**EXERCISE DETAILS:**
You are asked to filter the data below and copy every line holding "Host".

**RECORDS PROVIDED:**
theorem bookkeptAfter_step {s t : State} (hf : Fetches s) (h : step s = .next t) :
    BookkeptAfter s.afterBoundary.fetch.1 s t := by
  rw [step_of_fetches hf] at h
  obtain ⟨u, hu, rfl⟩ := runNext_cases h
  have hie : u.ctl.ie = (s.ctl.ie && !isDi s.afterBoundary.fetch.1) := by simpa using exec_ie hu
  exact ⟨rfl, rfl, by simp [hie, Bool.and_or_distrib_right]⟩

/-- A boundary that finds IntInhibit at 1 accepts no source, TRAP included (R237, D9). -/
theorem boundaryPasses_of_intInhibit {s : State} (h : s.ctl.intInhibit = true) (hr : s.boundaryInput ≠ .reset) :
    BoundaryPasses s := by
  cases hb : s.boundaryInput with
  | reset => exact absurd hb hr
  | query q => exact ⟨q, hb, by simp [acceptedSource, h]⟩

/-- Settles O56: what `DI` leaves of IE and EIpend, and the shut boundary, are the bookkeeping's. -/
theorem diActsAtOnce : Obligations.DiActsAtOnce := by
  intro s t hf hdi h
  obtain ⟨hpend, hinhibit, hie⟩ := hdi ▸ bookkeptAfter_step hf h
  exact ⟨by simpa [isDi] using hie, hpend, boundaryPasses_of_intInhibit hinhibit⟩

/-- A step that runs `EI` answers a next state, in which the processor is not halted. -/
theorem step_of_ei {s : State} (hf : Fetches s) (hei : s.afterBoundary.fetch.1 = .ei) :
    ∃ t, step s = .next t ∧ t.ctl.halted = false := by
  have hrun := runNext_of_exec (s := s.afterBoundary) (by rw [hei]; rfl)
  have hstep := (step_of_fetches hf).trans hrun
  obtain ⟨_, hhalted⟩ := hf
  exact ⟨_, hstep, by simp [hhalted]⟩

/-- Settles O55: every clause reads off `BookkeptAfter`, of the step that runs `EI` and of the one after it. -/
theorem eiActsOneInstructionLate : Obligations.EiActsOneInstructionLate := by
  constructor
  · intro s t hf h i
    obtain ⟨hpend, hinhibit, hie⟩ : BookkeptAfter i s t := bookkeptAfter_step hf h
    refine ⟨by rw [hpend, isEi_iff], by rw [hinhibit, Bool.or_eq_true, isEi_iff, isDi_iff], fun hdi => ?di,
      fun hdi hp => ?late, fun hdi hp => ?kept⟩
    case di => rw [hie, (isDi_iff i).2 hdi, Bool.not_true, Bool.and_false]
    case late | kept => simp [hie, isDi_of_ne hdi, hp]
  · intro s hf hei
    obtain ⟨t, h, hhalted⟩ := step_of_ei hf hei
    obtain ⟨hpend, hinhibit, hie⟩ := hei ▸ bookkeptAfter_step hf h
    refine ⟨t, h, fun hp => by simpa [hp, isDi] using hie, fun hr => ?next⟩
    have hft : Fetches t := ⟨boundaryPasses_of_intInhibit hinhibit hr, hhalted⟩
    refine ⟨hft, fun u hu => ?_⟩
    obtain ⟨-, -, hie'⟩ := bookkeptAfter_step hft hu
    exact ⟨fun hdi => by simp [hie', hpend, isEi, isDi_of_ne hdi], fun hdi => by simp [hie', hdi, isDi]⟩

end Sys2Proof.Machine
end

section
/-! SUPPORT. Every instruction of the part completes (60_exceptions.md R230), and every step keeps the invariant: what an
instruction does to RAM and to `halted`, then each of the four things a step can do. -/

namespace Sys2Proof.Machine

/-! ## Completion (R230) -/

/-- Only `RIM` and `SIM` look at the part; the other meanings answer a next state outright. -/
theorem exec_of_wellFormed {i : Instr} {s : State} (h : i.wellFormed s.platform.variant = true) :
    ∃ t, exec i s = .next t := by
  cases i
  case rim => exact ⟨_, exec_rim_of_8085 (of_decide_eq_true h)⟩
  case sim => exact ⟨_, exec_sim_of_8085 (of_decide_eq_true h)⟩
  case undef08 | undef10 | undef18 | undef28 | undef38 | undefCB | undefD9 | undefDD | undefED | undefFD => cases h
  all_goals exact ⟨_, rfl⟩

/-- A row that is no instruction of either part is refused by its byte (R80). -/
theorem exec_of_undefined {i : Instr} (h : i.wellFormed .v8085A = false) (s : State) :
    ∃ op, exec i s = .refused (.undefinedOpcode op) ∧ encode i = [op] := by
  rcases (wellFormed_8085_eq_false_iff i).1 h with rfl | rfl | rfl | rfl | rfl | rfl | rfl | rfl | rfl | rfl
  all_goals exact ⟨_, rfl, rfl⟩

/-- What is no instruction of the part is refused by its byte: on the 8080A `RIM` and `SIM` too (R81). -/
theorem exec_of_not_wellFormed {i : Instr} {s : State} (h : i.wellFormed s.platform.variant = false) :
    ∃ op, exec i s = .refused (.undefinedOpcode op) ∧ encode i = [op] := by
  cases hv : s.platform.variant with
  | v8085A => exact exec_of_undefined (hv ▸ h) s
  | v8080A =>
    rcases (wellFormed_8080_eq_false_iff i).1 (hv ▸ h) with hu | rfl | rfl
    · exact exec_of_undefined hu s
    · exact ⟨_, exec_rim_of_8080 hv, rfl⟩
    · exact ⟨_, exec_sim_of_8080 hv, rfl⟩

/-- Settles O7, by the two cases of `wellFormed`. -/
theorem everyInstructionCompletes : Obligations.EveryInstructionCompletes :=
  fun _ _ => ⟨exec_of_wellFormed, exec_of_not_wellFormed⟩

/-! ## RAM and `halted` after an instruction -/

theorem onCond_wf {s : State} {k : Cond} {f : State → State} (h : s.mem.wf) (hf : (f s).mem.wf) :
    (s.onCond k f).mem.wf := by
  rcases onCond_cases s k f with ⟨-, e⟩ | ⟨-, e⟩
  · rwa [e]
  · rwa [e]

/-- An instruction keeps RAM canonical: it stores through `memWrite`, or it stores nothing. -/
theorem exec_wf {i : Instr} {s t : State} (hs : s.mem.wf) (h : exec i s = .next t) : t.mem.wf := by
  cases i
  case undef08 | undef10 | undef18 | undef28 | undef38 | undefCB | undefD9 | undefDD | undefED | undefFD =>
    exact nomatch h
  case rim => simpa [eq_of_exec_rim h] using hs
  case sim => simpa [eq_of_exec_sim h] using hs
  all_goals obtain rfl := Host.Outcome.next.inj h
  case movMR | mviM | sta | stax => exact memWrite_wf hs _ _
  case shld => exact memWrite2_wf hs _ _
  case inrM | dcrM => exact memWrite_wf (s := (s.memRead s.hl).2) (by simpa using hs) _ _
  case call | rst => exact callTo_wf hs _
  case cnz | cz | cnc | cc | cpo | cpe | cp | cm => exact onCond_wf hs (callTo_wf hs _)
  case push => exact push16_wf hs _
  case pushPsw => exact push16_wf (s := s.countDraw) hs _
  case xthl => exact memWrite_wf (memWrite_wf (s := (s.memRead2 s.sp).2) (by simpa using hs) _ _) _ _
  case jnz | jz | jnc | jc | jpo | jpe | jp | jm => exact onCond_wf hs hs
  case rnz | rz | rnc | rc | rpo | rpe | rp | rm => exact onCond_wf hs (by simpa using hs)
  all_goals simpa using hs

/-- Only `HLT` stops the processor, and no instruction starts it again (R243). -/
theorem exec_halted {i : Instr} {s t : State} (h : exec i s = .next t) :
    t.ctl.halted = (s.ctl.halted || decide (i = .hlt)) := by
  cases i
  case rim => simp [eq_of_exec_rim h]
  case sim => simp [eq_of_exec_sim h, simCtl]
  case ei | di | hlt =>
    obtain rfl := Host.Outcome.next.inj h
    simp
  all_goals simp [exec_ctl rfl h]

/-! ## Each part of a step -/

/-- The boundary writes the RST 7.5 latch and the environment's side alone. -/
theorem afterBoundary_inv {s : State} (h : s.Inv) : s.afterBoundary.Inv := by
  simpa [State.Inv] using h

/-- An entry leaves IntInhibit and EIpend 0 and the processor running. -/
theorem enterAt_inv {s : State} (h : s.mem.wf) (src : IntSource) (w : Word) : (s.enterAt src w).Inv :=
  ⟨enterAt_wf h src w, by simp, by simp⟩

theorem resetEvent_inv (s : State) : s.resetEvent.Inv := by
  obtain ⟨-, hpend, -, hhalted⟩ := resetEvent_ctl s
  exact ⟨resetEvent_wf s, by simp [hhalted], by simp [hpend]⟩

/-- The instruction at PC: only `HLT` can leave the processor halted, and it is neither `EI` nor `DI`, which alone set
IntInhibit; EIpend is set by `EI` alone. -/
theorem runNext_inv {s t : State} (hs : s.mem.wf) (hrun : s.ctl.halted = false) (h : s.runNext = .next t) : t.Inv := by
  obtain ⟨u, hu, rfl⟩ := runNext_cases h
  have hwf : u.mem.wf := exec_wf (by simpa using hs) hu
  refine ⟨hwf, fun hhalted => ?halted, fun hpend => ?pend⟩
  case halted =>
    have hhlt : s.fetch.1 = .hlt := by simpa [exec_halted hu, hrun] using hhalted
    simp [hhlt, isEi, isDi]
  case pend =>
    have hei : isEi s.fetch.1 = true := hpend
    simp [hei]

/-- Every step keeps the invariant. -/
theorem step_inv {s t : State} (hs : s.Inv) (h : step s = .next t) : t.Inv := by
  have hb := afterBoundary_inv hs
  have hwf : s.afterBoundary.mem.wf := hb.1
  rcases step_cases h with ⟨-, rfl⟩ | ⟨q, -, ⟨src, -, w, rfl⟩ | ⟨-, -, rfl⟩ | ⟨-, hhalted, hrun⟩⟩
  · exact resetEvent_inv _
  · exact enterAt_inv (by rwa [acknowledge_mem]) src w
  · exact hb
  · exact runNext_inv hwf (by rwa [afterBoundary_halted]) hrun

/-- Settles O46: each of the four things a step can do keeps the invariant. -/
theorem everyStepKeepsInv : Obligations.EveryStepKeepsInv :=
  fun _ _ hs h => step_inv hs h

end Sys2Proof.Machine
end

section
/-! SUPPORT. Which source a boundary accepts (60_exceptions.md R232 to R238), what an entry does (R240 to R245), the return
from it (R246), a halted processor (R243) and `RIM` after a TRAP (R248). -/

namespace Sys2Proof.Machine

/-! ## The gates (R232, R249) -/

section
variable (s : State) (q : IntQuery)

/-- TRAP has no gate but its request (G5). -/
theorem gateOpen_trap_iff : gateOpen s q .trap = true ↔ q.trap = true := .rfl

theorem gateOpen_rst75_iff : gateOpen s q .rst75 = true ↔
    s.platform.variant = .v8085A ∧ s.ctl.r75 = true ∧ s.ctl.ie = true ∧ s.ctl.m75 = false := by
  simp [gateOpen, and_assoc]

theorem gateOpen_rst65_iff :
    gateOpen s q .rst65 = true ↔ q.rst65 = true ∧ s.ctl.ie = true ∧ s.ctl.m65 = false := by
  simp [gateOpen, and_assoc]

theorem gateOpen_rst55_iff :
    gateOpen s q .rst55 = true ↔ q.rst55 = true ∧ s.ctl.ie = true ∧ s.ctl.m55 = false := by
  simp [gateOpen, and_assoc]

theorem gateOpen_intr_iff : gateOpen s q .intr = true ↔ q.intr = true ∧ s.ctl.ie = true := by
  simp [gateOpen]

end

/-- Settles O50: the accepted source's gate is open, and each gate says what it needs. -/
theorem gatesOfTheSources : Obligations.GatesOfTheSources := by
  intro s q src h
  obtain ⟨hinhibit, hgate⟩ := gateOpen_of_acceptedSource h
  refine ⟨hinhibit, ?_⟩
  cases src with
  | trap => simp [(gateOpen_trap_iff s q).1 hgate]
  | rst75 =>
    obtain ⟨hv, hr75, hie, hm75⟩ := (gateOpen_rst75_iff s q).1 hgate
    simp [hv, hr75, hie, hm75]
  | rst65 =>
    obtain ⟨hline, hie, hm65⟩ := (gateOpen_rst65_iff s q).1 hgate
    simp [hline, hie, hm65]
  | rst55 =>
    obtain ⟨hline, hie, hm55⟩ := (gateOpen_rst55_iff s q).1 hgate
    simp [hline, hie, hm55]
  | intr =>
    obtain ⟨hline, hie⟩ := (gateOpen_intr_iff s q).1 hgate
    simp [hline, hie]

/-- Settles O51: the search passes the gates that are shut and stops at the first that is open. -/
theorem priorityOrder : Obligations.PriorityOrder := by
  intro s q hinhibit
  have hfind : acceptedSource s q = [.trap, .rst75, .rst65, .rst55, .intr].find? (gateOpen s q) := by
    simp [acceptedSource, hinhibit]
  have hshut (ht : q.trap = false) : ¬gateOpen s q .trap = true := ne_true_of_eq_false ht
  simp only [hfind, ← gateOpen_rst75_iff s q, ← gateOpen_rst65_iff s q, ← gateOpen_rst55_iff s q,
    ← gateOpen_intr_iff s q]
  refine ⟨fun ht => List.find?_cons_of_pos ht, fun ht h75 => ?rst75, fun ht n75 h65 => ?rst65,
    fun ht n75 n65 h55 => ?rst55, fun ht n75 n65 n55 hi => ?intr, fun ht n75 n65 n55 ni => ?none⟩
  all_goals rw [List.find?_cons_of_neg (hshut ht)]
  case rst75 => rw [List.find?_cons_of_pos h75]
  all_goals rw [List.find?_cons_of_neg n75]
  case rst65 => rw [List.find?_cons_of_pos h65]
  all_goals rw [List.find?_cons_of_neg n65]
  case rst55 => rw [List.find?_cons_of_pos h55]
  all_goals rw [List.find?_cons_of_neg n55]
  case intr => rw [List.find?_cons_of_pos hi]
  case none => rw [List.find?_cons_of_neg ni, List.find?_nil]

**EXERCISE OUTPUT:**
  all_goals obtain rfl := Host.Outcome.next.inj h
    obtain rfl := Host.Outcome.next.inj h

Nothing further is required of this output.